A pie holiday, plus a recent post from Smitten Kitchen, spurred me to make Key Lime Pie on Friday. I love making Key Lime Pie; it’s always very quick and simple to bake. I’ve always from the recipe from the Joy of Baking. This time, I mainly followed the Smitten Kitchen recipe, although I found the differences between the recipes to be minimal. Alex and I were very happy with the results. The pie disappeared very quickly.
Here I will tell you the story of how I was disappointed with a very big, delicious cheesecake.
It resulted from cold, unsoftened cream cheese.

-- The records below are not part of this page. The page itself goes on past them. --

-- ==== Sys2Proof/Machine/State.lean ====
section
/-! DEFINITION. The station's state, block by block, and the state right after a hard reset. -/

namespace Sys2Proof.Machine

/-! ### Table unit (Chapter 1, Chapter 10) -/

/-- The table unit: the replica and its flags (R1, R2, R189, R190). -/
structure TableUnit where
  records       : Vector Rec 256
  covered       : Vector Bool 16
  watch         : Vector Bool 256
  changePending : Vector Bool 256
  deriving DecidableEq, Repr

/-! ### Update engine (Chapter 3) -/

/-- An accepted change not yet settled (R49). -/
structure Entry where
  ticket   : Byte
  op       : Op
  index    : Index
  attempts : Nat
  deriving DecidableEq, Repr

/-- How a ticket ended (R63). -/
inductive Result where
  | applied
  | unchanged
  | refusedClaimed
  | refusedVersion
  | refusedNotClaimant
  | droppedRetries
  | discarded
  | cancelledResync
  | cancelledWipe
  | cancelledLeave
  deriving DecidableEq, Repr

/-- A completion record (R63). -/
structure Completion where
  ticket       : Byte
  op           : Op
  index        : Index
  result       : Result
  versionAfter : Option Half
  countAfter   : Option Word
  deriving DecidableEq, Repr

/-- The update engine (R48). Both queues hold the oldest first. -/
structure UpdateEngine where
  outbound    : List Entry
  completions : List Completion
  ticket      : Byte
  held        : Bool
  deriving DecidableEq, Repr

/-! ### Sync controller (Chapters 2, 4 and 5) -/

/-- A history position; the station holds a lineage while `origin` is a station (R40). -/
structure Position where
  generation : Half
  origin     : Option Station
  count      : Word
  digest     : Word
  deriving DecidableEq, Repr

/-- The position of a station that holds no lineage (R40). -/
def Position.none : Position := ⟨0, Option.none, 0, 0⟩

/-- The sub-state of SYNCING with the joiner record's donor: none in REQUESTING (R97). -/
inductive SubState where
  | requesting
  | receiving (donor : Station)
  deriving DecidableEq, Repr

/-- The station state (R73). SYNCING carries the joiner record, which is present there and nowhere else (R97). -/
inductive StationState where
  | idle
  | listen
  | syncing (sub : SubState) (next : Segment) (attempts : Nat)
  | synced
  | stranded
  deriving DecidableEq, Repr

/-- A timer: stopped, or running with its remaining milliseconds (R201). -/
abbrev Timer := Option Nat

/-- The donor record; a SNAPSHOT is pending exactly while it is set (R98, R105). -/
structure DonorRecord where
  joiner   : Station
  next     : Segment
  attempts : Nat
  deriving DecidableEq, Repr

/-- A pending OFFER (R98, R102). -/
structure OfferSlot where
  joiner : Station
  start  : Segment
  deriving DecidableEq, Repr

/-- The sync controller (R73, R97, R98). -/
structure SyncController where
  state         : StationState
  leavePending  : Bool
  position      : Position
  listenTimer   : Timer
  evidenceHeard : Bool
  lowerHeard    : Bool
  /-- Set with the new generation to carry (R73, R89). -/
  wipePending   : Option Half
  /-- A SYNC_REQUEST is pending (R99). -/
  syncRequest   : Bool
  donor         : Option DonorRecord
  offer         : Option OfferSlot
  offerTimer    : Timer
  segmentTimer  : Timer
  deriving DecidableEq, Repr

/-! ### Peer unit (Chapter 6) -/

/-- The state of a peer entry (R120). -/
inductive PeerState where
  | absent
  | arriving
  | present
  | fading
  deriving DecidableEq, Repr

/-- A state as a PRESENCE reports it (R120, R159). -/
inductive Reported where
  | listen
  | syncing
  | synced
  | stranded
  deriving DecidableEq, Repr

/-- The outcome of the last lineage comparison with a peer (R131). -/
inductive Relation where
  | unknown
  | consistent
  | lagging
  deriving DecidableEq, Repr

/-- A peer entry (R120). -/
structure Peer where
  state        : PeerState
  hits         : Nat
  misses       : Nat
  advertisedP  : Nat
  reported     : Option Reported
  lastPosition : Position
  relation     : Relation
  evictPending : Bool
  watchTimer   : Timer
  deriving DecidableEq, Repr

/-- An entry after a hard reset and at JOIN (R120). -/
def Peer.fresh : Peer := ⟨.absent, 0, 0, 0, none, Position.none, .unknown, false, none⟩

/-- The peer unit (R120). The entry at the station's own number is SELF and is never written (R121, log 14). -/
structure PeerUnit where
  entries         : Vector Peer 16
  presenceTimer   : Timer
  presencePending : Bool
  deriving DecidableEq, Repr

/-! ### Bus interface and transmit selector (Chapters 2 and 7) -/

/-- How a receiver lost its place in a bad frame (R145). -/
inductive PlaceLoss where
  /-- Eleven recessive bits in a row before the end delimiter it placed. -/
  | elevenRecessive
  /-- A dominant bit in the intermission it placed, or after it before the bus is idle. -/
  | dominantAfterEnd
  deriving DecidableEq, Repr

/-- What brings a station out of step back in step (R147). -/
inductive StepGain where
  /-- A dominant bit after at least eleven recessive bits, taken as a start bit. -/
  | startBit
  /-- A run of 22 recessive bits. -/
  | longRun
  deriving DecidableEq, Repr

/-- What the level read last brings about beside the bus interface's own counting: the events of the line in the table of commands.
-/
inductive LineEvent where
  | offerPoint
  | lostArbitration
  | spoiled
  | lostPlace (how : PlaceLoss)
  | regain (how : StepGain)
  | close
  deriving DecidableEq, Repr

/-- The own frame on the line (R140, R150, R153). -/
structure OwnFrame where
  /-- As filled in at its offer point. -/
  frame    : Frame
  /-- Bits read back so far, start bit to reject slot, inserted bits included. -/
  position : Nat
  /-- The readback has found a mismatch after the key; with it the recessive bits read in a row since then or since the last fill
  bit (R150, log 25). -/
  spoil    : Option Nat
  /-- A dominant level was read in the reject slot (R141). -/
  rejected : Bool
  deriving DecidableEq, Repr

/-- The current frame (R140). -/
inductive Current where
  | idle
  /-- A frame of another station: the fields read so far and the placed length; `closes` says whether it will have a close at this
  station (R27), `rejecting` that the reject decision taken at its end delimiter is to reject it (R34, R141). -/
  | receiving (reader : Reader) (closes rejecting : Bool)
  | own (o : OwnFrame)
  deriving DecidableEq, Repr

/-- The bus interface (R35, R140). -/
structure BusInterface where
  inStep       : Bool
  recessiveRun : Nat
  current      : Current
  spoilStreak  : Nat
  rejectStreak : Nat
  /-- The frame that ended last was bad at this receiver, and the bus has not been idle since (R145). -/
  badTail      : Bool
  /-- The MODEL's own: this station drove the reject slot of the frame that closed last (R34, R38; log 13). -/
  slotDriven   : Bool
  /-- The MODEL's own: what the level read last brings about, not yet given as a command (log 28). -/
  due          : Option LineEvent
  deriving DecidableEq, Repr

/-- The transmit selector (R154, R155). -/
structure TransmitSelector where
  winStreak : Nat
  sitOut    : Bool
  deriving DecidableEq, Repr

/-! ### Host port (Chapters 9, 10 and 11) -/

/-- A station state as STATE_CHANGED and STATUS name it (R171, R179). -/
inductive Mode where
  | idle
  | listen
  | syncing
  | synced
  | stranded
  deriving DecidableEq, Repr

/-- The causes of STATE_CHANGED (R94, R179). -/
inductive Cause where
  | founded
  | transferDone
  | wiped
  | behind
  | missedFrame
  | attemptsExhausted
  | syncedPeerHeard
  | joined
  | left
  deriving DecidableEq, Repr

/-- The causes of TRANSFER_RESTART (R179). -/
inductive RestartCause where
  | countMismatch
  | timeout
  | donorLost
  deriving DecidableEq, Repr

/-- The reasons of DONOR_ENDED (R179). -/
inductive EndReason where
  | done
  | failed
  | joinerLost
  | reRequested
  | wiped
  | leftSynced
  deriving DecidableEq, Repr

/-- An event record (R184). -/
inductive Event where
  | stateChanged (new : Mode) (cause : Cause)
  | peerUp (station : Station)
  | peerDown (station : Station)
  | peerEvicted (station : Station) (sender : Station)
  | selfEvicted (sender : Station)
  | recordChanged (index : Index) (writer : Station)
  | queueHeld (ticket : Byte)
  | wiped (sender : Station) (generation : Half)
  | transferRestart (cause : RestartCause)
  | donorEnded (joiner : Station) (reason : EndReason)
  | numberClash
  deriving DecidableEq, Repr

/-- Where the host port stands in a transaction (R165, R166, R183). -/
inductive PortPhase where
  /-- SCS# is high. -/
  | idle
  /-- SCS# is low and the command is being read. -/
  | command
  /-- The command has been taken; SDO drives the result buffer. -/
  | result
  /-- SCS# was low when a reset ended: SCK is ignored until it rises (R183). -/
  | ignoring
  deriving DecidableEq, Repr

/-- The host port (R167, R183, R184, R197, R199). -/
structure HostPort where
  /-- The start-up clear runs (R197). -/
  starting         : Bool
  phase            : PortPhase
  result           : List Byte
  priorTruncated   : Bool
  events           : List Event
  lost             : Nat
  eventEnable      : Bool
  completionEnable : Bool
  stored           : Params
  inEffect         : Params
  deriving DecidableEq, Repr

/-- The sampled straps (R195). -/
structure Straps where
  number  : Station
  bitRate : BitRate
  deriving DecidableEq, Repr

/-! ### The station -/

/-- The station. `pending` is the queue of commands, first in, first out; `clock` counts the milliseconds passed on empty
queues and is the model's own (log 4). -/
structure State where
  straps   : Straps
  table    : TableUnit
  update   : UpdateEngine
  sync     : SyncController
  peers    : PeerUnit
  bus      : BusInterface
  selector : TransmitSelector
  port     : HostPort
  clock    : Nat
  pending  : List Instr
  deriving DecidableEq, Repr

/-- The reasons the machine could stop with a fault: there are none. Every event and command of the spec has a next state. -/
inductive Fault where
  deriving DecidableEq, Repr

/-- The reasons a command could be refused by the model. -/
inductive Refusal where
  /-- Raised by an arm of `exec` that has no meaning yet; safe, since nothing is claimed of it. No arm raises it. -/
  | notModelled (mnemonic : String)
  deriving DecidableEq, Repr

/-! ### Hard-reset values -/

/-- The table unit after a hard reset (R24). The records are cleared by the start-up clear (log 2). -/
def TableUnit.reset : TableUnit where
  records       := tab fun _ => Rec.zero
  covered       := tab fun _ => false
  watch         := tab fun _ => false
  changePending := tab fun _ => false

/-- The update engine after a hard reset (R71). -/
def UpdateEngine.reset : UpdateEngine where
  outbound    := []
  completions := []
  ticket      := 0
  held        := false

/-- The sync controller after a hard reset (R73, R96, R119). -/
def SyncController.reset : SyncController where
  state         := .idle
  leavePending  := false
  position      := Position.none
  listenTimer   := none
  evidenceHeard := false
  lowerHeard    := false
  wipePending   := none
  syncRequest   := false
  donor         := none
  offer         := none
  offerTimer    := none
  segmentTimer  := none

/-- The peer unit after a hard reset (R120, R138). -/
def PeerUnit.reset : PeerUnit where
  entries         := tab fun _ => Peer.fresh
  presenceTimer   := none
  presencePending := false

/-- The bus interface after a hard reset (R35, R47, R140, R147). -/
def BusInterface.reset : BusInterface where
  inStep       := false
  recessiveRun := 0
  current      := .idle
  spoilStreak  := 0
  rejectStreak := 0
  badTail      := false
  slotDriven   := false
  due          := none

/-- The transmit selector after a hard reset (R154, R155). -/
def TransmitSelector.reset : TransmitSelector where
  winStreak := 0
  sitOut    := false

/-- The host port after a hard reset (R183, R184, R197, R199). -/
def HostPort.reset : HostPort where
  starting         := true
  phase            := .idle
  result           := []
  priorTruncated   := false
  events           := []
  lost             := 0
  eventEnable      := false
  completionEnable := false
  stored           := Params.defaults
  inEffect         := Params.defaults

/-- The machine right after a hard reset: the start-up clear has begun. The strap levels are the pins' (log 1). -/
def State.reset : State where
  straps   := ⟨0, .kbit250⟩
  table    := TableUnit.reset
  update   := UpdateEngine.reset
  sync     := SyncController.reset
  peers    := PeerUnit.reset
  bus      := BusInterface.reset
  selector := TransmitSelector.reset
  port     := HostPort.reset
  clock    := 0
  pending  := []

end Sys2Proof.Machine
end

I didn’t believe it would make such a big difference, but it did. There is no substitute for thoroughly softening your cream cheese when you make cheesecake. This, more than anything else than I can imagine, is what might make me turn away from a cheesecake. The crack that might form on top if you beat too much air into it or cool the cheesecake too quickly is disappointing, but manageable – you can just cut the cheesecake along those lines, or top the cheesecake with fruit. The cheesecake isn’t so pretty, but it’s still tasty. However, those lumps of cream cheese that aren’t dissolved smoothly into the batter will coalesce in your cheesecake, resulting in more of a curd-like texture. Which is fine if you’re like my husband and love the flavors of cheesecake and honey and bourbon, and focus on that alone. It makes it more difficult for people like me, who will reject food based on texture alone.
I lamented the lack of smooth, creamy cheesecake which I desired, but I managed. It was truly a mess of my own making with a good recipe.

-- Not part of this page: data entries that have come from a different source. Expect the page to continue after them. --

-- ==== Sys2Proof/Decode.lean ====
section
/-! DEFINITION. The command a table word spells (none: the table gives no row any bits), and the host port's own decoder: the
command byte and operand bytes of one transaction (09 section 9.4), with the encoder written from the same table. -/

namespace Sys2Proof

open Machine

/-- The table gives no row of its own any bits, so no word spells a command. -/
def decodeTableWord (_nbits _w : Nat) : Option Instr := none

/-- The change two operands of CSWAP and sixteen value bytes give (R175). -/
def decodeChange (code : Byte) (index : Byte) (rest : List Byte) : Option Instr :=
  if code = 0x11 then (valueOf rest).map (.write (indexOf index))
  else
    match rest with
    | e1 :: e0 :: v => (valueOf v).map (.cswap (indexOf index) (halfOf e1 e0))
    | _ => none

/-- The command the host port takes from a whole transaction: the command byte and its operand bytes, no more and no fewer
(R166, 09 section 9.4). A code that names no command is BAD_COMMAND and has no operands (R169). -/
def decodeHostPort : List Byte → Option Instr
  | [] => none
  | code :: operands =>
    if operands.length ≠ operandCount code then none
    else if !namesCommand code then some (.badCommand code)
    else if code = 0x01 then some .status
    else if code = 0x02 then
      match operands with
      | [a, b, c, d, e, f, g, h] => some (.configure ⟨a, b, c, d, e, f, g, h⟩)
      | _ => none
    else if code = 0x03 then some .join
    else if code = 0x04 then some .leave
    else if code = 0x15 then some .wipe
    else if code = 0x16 then some .resume
    else if code = 0x17 then some .discardHead
    else if code = 0x20 then some .takeCompletion
    else if code = 0x21 then some .takeEvent
    else
      match operands with
      | a :: rest =>
        if code = 0x10 then some (.readRecord (indexOf a))
        else if code = 0x13 then some (.claim (indexOf a))
        else if code = 0x14 then some (.release (indexOf a))
        else if code = 0x22 then some (.readPeer a)
        else if code = 0x30 then some (.watch (indexOf a))
        else if code = 0x31 then some (.unwatch (indexOf a))
        else if code = 0x32 then
          match rest with
          | [b] => some (.setInterrupts a b)
          | _ => none
        else decodeChange code a rest
      | [] => none

/-- The bytes the host sends for a host command; none for the events that are no host command (09 section 9.4). -/
def encodeHostPort : Instr → Option (List Byte)
  | .status            => some [0x01]
  | .configure o       =>
    some [0x02, o.presenceInterval, o.lockN, o.unlockN, o.retryLimit, o.failPolicy, o.yieldN, o.rejectBudget, o.donorEnable]
  | .join              => some [0x03]
  | .leave             => some [0x04]
  | .readRecord i      => some [0x10, byteOf i.val]
  | .write i v         => some (0x11 :: byteOf i.val :: valueBytes v)
  | .cswap i e v       => some (0x12 :: byteOf i.val :: (halfBytes e ++ valueBytes v))
  | .claim i           => some [0x13, byteOf i.val]
  | .release i         => some [0x14, byteOf i.val]
  | .wipe              => some [0x15]
  | .resume            => some [0x16]
  | .discardHead       => some [0x17]
  | .takeCompletion    => some [0x20]
  | .takeEvent         => some [0x21]
  | .readPeer n        => some [0x22, n]
  | .watch i           => some [0x30, byteOf i.val]
  | .unwatch i         => some [0x31, byteOf i.val]
  | .setInterrupts e c => some [0x32, e, c]
  | .badCommand code   => if namesCommand code then none else some [code]
  | _                  => none

end Sys2Proof
end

The Honey Bourbon Cheesecake recipe came from A Splash of Bourbon, which I bought while Alex and I toured the Kentucky Bourbon Trail. I’ve enjoyed the book, even if I haven’t made too much from it yet. We liked this recipe – the flavor of of the cheesecake was great. It also happened to be the first cheesecake I’ve made that didn’t develop a crack along the top. That’s definitely a point toward soothing my pride.
Most of my posts start off with “recently I really wanted…” And really, why shouldn’t cooking and baking be that way? I’m fortunate that I can generally make whatever I want, and make it relatively well. Recently, what I wanted was biscotti. This surprised me, because I usually don’t choose hard cookies. I like tender, chewy, and soft. For a long time, that was all I ever looked for in a cookie. Over the past few years my palate has grown, and I’ve come to appreciate the variety of food that I can make and enjoy (even if it seems like I only make sweets based on the recipes I post). I can embrace gooey brownies and crisp biscotti without conflict.

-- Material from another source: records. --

/-! ### Words of the claims: closes -/

/-- The levels bring the station to the close of a frame of another station, in `u`: the station is out of IDLE and was when the frame
began, `r` is what it has read, and `rejecting` says that it has rejected the frame (R27, R141). -/
abbrev State.hearsFrame (s : State) (line : Levels) (r : Reader) (rejecting : Bool) (u : State) : Prop :=
  s.heard line = some (.close, u) ∧ u.sync.state ≠ .idle ∧ u.bus.current = .receiving r true rejecting

/-- The levels bring the station to the close of its own frame `o`, in `u`. -/
abbrev State.sendsFrame (s : State) (line : Levels) (o : OwnFrame) (u : State) : Prop :=
  s.heard line = some (.close, u) ∧ u.sync.state ≠ .idle ∧ u.bus.current = .own o

/-- The levels hand this station, in `u`, the close of the committed frame `f` of station `x` (R27, R29, R30): the frame received
reads as that, or, where `own`, `f` is the own frame in flight, its readback matched, its slot recessive, no leave pending. -/
def State.takesClose (s : State) (line : Levels) (own : Bool) (x : Station) (f : Frame) (u : State) : Prop :=
  if own then
    ∃ o, s.sendsFrame line o u ∧ o.frame = f ∧ o.spoil = none ∧ o.rejected = false ∧ u.sync.leavePending = false ∧ x = u.number
  else ∃ r rejecting, s.hearsFrame line r rejecting u ∧ r.committed = some (x, f)

/-- The command of the close of a committed frame of kind `k`. -/
def closeOf (k : Kind) (line : Levels) : Instr :=
  match k with
  | .presence    => .presenceClose line
  | .update      => .updateClose line
  | .wipe        => .wipeClose line
  | .evict       => .evictClose line
  | .syncRequest => .syncRequestClose line
  | .offer       => .offerClose line
  | .snapshot    => .snapshotClose line

/-- The levels bring the station to the end of the committed frame `f` of station `x`, own where `own`, whatever the state it is
in. -/
def State.carries (s : State) (line : Levels) (own : Bool) (x : Station) (f : Frame) : Prop :=
  ∃ u, s.heard line = some (.close, u) ∧
    if own then ∃ o, u.bus.current = .own o ∧ o.frame = f ∧ o.spoil = none ∧ o.rejected = false ∧ x = u.number
    else ∃ r closes rejecting, u.bus.current = .receiving r closes rejecting ∧ r.committed = some (x, f)

/-- The command closes the own frame `f`, whose readback matched throughout, as COMMITTED or as DISCARDED (R30). -/
abbrev State.matchedOwnClose (s : State) (i : Instr) (f : Frame) : Prop :=
  ∃ line o u, s.sendsFrame line o u ∧ o.frame = f ∧ o.spoil = none ∧
    i = if o.rejected then .discardedClose line else closeOf f.kind line

/-- The command closes the own spoiled frame `f` (R38). -/
abbrev State.spoiledOwnClose (s : State) (i : Instr) (f : Frame) : Prop :=
  ∃ line o u, s.sendsFrame line o u ∧ o.frame = f ∧ o.spoil.isSome = true ∧ i = .discardedClose line

/-- The command closes a frame of another station that was read intact, whatever its outcome (R29). -/
abbrev State.intactClose (s : State) (i : Instr) : Prop :=
  ∃ line r rejecting u, s.hearsFrame line r rejecting u ∧
    ((∃ x f, r.committed = some (x, f) ∧ i = closeOf f.kind line) ∨
      (r.discarded.isSome = true ∧ i = .discardedClose line))

/-- The command closes a bad frame; `rejecting` says that the station has rejected it (R28, R34). -/
abbrev State.badFrameCloses (s : State) (i : Instr) (rejecting : Bool) : Prop :=
  ∃ line r u, s.hearsFrame line r rejecting u ∧ r.bad = true ∧ i = .badFrameClose line

/-- The bus interface at the end of a frame; `bad` says whether it held a bad one (R145, R146). -/
def State.frameOver (s : State) (bad : Bool) : State :=
  { s with bus := { s.bus with current := .idle, recessiveRun := 0, badTail := bad } }

/-- The bus interface and the selector at the close of another station's frame read intact (R35, R146, R154). -/
def State.afterReceived (s : State) : State :=
  { s with
    bus      := { s.bus with current := .idle, recessiveRun := 0, badTail := false, slotDriven := false, rejectStreak := 0 }
    selector := { s.selector with winStreak := 0 } }

/-- The bus interface and the selector at the close of an own frame whose readback matched (R35, R146, R151, R154). -/
def State.afterSent (s : State) (f : Frame) : State :=
  { s with
    bus      :=
      { s.bus with
        current := .idle, recessiveRun := 0, badTail := false, slotDriven := false, rejectStreak := 0, spoilStreak := 0 }
    selector := s.selector.afterOwn f.kind s.port.inEffect.yieldN }

/-- The bus interface and the selector at the close of an own spoiled frame, the spoil streak still to be raised (R35, R38). -/
def State.afterSpoiled (s : State) (f : Frame) : State :=
  { s with
    bus      := { s.bus with current := .idle, recessiveRun := 0, badTail := false, slotDriven := true }
    selector := s.selector.afterOwn f.kind s.port.inEffect.yieldN }

/-- The bus interface and the selector at the DISCARDED close of the own frame `f`, the spoil streak still to be raised. -/
def State.afterDiscarded (s : State) (f : Frame) (spoiled : Bool) : State :=
  if spoiled then s.afterSpoiled f else s.afterSent f

/-- The spoil streak raised at the close of a spoiled frame, after the events of its source; NUMBER_CLASH on reaching 3 (R151). -/
def State.spoilCounted (s : State) (spoiled : Bool) : State :=
  if spoiled = false ∨ 3 ≤ s.bus.spoilStreak then s
  else if s.bus.spoilStreak = 2 then State.post { s with bus := { s.bus with spoilStreak := 3 } } .numberClash
  else { s with bus := { s.bus with spoilStreak := s.bus.spoilStreak + 1 } }

/-- The bus interface and the selector at the close of the committed frame `f`, own or received. -/
def State.afterClose (s : State) (own : Bool) (f : Frame) : State :=
  if own then s.afterSent f else s.afterReceived

/-! ### Words of the claims: state changes, each written out as one update -/

/-- Several events posted at one point, in order (R185). -/
def State.postAll (s : State) (events : List Event) : State := events.foldl State.post s

/-- The DONOR_ENDED of a serving station; nothing where it does not serve (R107). -/
def State.servingEnds (s : State) (why : EndReason) : List Event :=
  match s.sync.donor with
  | some d => [.donorEnded d.joiner why]
  | none   => []

/-- Completion records of the outbound entries, head first, with no version and no count (R66). -/
def State.cancelled (s : State) (why : Result) : List Completion :=
  s.update.outbound.map fun e => ⟨e.ticket, e.op, e.index, why, none, none⟩

/-- SYNCING in REQUESTING, from LISTEN or STRANDED (R79). -/
def State.nowRequesting (s : State) (cause : Cause) : State :=
  State.postAll
    { s with
      table := { s.table with covered := tab fun _ => false }
      sync  :=
        { s.sync with
          state := .syncing .requesting 0 0, position := ⟨0, none, 0, 0⟩, syncRequest := true, listenTimer := none }
      bus   := { s.bus with rejectStreak := 0 } }
    [.stateChanged .syncing cause]

/-- SYNCING in REQUESTING, from SYNCED (R79, R88). -/
def State.outOfSynced (s : State) (cause : Cause) : State :=
  State.postAll
    { s with
      table  := { s.table with covered := tab fun _ => false }
      update := { s.update with outbound := [], completions := s.update.completions ++ s.cancelled .cancelledResync, held := false }
      sync   :=
        { s.sync with
          state := .syncing .requesting 0 0, position := ⟨0, none, 0, 0⟩, syncRequest := true, listenTimer := none,
          wipePending := none, offer := none, donor := none }
      peers  :=
        { s.peers with entries := tab fun x => { s.peers.entries[x] with evictPending := false, relation := .unknown } }
      bus    := { s.bus with rejectStreak := 0 } }
    (s.servingEnds .leftSynced ++ [.stateChanged .syncing cause])

/-- IDLE, by a LEAVE (R92). -/
def State.nowIdle (s : State) : State :=
  State.postAll
    { s with
      update   := { s.update with outbound := [], completions := s.update.completions ++ s.cancelled .cancelledLeave, held := false }
      sync     :=
        { s.sync with
          state := .idle, leavePending := false, wipePending := none, syncRequest := false, offer := none, donor := none,
          listenTimer := none, offerTimer := none, segmentTimer := none }
      peers    :=
        { entries         := tab fun x => { s.peers.entries[x] with evictPending := false, watchTimer := none }
          presenceTimer   := none
          presencePending := false }
      bus      :=
        { s.bus with
          rejectStreak := 0
          current      := match s.bus.current with | .receiving r _ _ => .receiving r false false | c => c }
      selector := { winStreak := 0, sitOut := false } }
    (s.servingEnds .leftSynced ++ [.stateChanged .idle .left])

/-- STRANDED, when the request attempts reach 4 (R82); a pending leave stays pending (log 32). -/
def State.nowStranded (s : State) : State :=
  State.postAll
    { s with
      table := { s.table with covered := tab fun _ => false }
      sync  :=
        { s.sync with
          state := .stranded, position := ⟨0, none, 0, 0⟩, syncRequest := false, offerTimer := none, segmentTimer := none,
          listenTimer := some (3 * s.port.inEffect.presenceInterval), evidenceHeard := false, lowerHeard := false }
      bus   := { s.bus with rejectStreak := 0 } }
    [.stateChanged .stranded .attemptsExhausted]

/-- SYNCED by founding (R78). -/
def State.nowFounder (s : State) : State :=
  State.postAll
    { s with
      table := { s.table with records := tab fun _ => ⟨⟨0, 0, 0, 0⟩, 0, none, none⟩, covered := tab fun _ => true }
      sync  :=
        { s.sync with
          state := .synced, position := ⟨0, some s.straps.number, 0, 0⟩, syncRequest := false, listenTimer := none,
          offerTimer := none, segmentTimer := none }
      bus   := { s.bus with rejectStreak := 0 } }
    [.stateChanged .synced .founded]

/-- A failed attempt of a joiner: a re-request from `next` with the attempts raised, or, at the fourth, STRANDED (R116). -/
def State.attemptFailed (s : State) (next : Segment) (attempts : Nat) : State :=
  if attempts + 1 < 4 then
    { s with
      sync :=
        { s.sync with
          state := .syncing .requesting next (attempts + 1), syncRequest := true, offerTimer := none, segmentTimer := none } }
  else s.nowStranded

/-- The transfers with station `x` end: served to it, and received from it (R107, R114). -/
def State.peerLost (s : State) (x : Station) : State :=
  let s₁ : State :=
    match s.sync.donor with
    | some d =>
      if d.joiner = x then State.post { s with sync := { s.sync with donor := none } } (.donorEnded x .joinerLost) else s
    | none => s
  match s₁.sync.state with
  | .syncing (.receiving d) next attempts =>
    if d = x then (s₁.post (.transferRestart .donorLost)).attemptFailed next attempts else s₁
  | _ => s₁

/-- The position after one more ordered frame of the four bytes (R41, R42). -/
def Position.after (p : Position) (b0 b1 b2 b3 : Byte) : Position :=
  ⟨p.generation, p.origin, p.count + 1, foldDigest p.digest [b0, b1, b2, b3]⟩

/-- A peer entry after a committed PRESENCE, the relation apart, and the events it posts (R124 to R128). -/
def Peer.afterPresence (p : Peer) (x : Station) (lockN : Nat) (state interval : Byte) (c : Carried) : Peer × List Event :=
  let p' : Peer :=
    { p with
      advertisedP  := min 250 (max 2 interval.toNat)
      reported     :=
        if state = 1 then some .listen else if state = 2 then some .syncing
        else if state = 3 then some .synced else if state = 4 then some .stranded else none
      lastPosition := ⟨c.generation, some c.origin, c.count, c.digest⟩
      watchTimer   := some (2 * min 250 (max 2 interval.toNat))
      evictPending := false }
  match p.state with
  | .absent =>
    if lockN = 1 then ({ p' with state := .present, hits := 1, misses := 0 }, [.peerUp x])
    else ({ p' with state := .arriving, hits := 1, misses := 0 }, [])
  | .arriving =>
    if p.hits + 1 = lockN then ({ p' with state := .present, hits := p.hits + 1 }, [.peerUp x])
    else ({ p' with hits := p.hits + 1 }, [])
  | .present => (p', [])
  | .fading  => ({ p' with state := .present, misses := 0 }, [])

/-- One peer entry replaced. -/
def State.withPeer (s : State) (x : Station) (p : Peer) : State :=
  { s with peers := { s.peers with entries := put s.peers.entries x p } }

/-! ### Invariants -/

/-- Credit: at most 16 outbound entries, and at most 32 with the completion records (R48, R52). -/
abbrev State.creditOk (s : State) : Prop :=
  s.update.outbound.length ≤ 16 ∧ s.update.outbound.length + s.update.completions.length ≤ 32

Good biscotti can certainly be tender, and they don’t have to be rock hard. And that’s what I hoped the Chocolate Buckwheat Biscotti recipe I found would be. They were gluten-free without making any unusual substitutions, provided you embrace the buckwheat and almond meal included in the ingredient list. I only first tried buckwheat flour a few weeks ago, and based on my limited experience with it so far, I think I like it. It gives an earthy flavor that works well in these chocolatey biscotti.
My friend Molly and I got along superbly as roommates, perhaps in part because we both loved food and enjoyed cooking. We still do. It’s no wonder that we’d cook at least once during my visit. Molly mentioned that she had made a Chocolate Espresso Tiramisu for a friend’s birthday. I love tiramisu, but I never make it at home since Alex doesn’t like coffee, so I promptly asked if we could make one while I was there.
To celebrate our 5 year anniversary, I made a Boston Creme Pie French Toast for me and Alex for brunch. It doesn’t feel like we’ve been married that long, but in other ways, it’s not surprising. I hardly remember when I didn’t test recipes for this website – and Alex and I have been married longer than that!
This French toast wasn’t difficult to make overall. It’s true that there’s 3 components – French toast, creme, and chocolate sauce – but I completed the more complicated part of the prep (making the creme) the night before. The breakfast was certainly rich and decadent, but totally worth it.
Valentine’s Day was a Friday this year, and I couldn’t bear the thought of going out to dinner with hordes of other people. I had no inspiration for dinner (we ended up buying steak and appetizers at Trader Joe’s), but I had decided earlier that I absolutely had to make this Almond Macaroon Torte with Chocolate Frosting. I love baking and I love sweets, but decorative desserts usually aren’t my thing. I don’t like having to focus on presentation. But for this dessert, I made an exception.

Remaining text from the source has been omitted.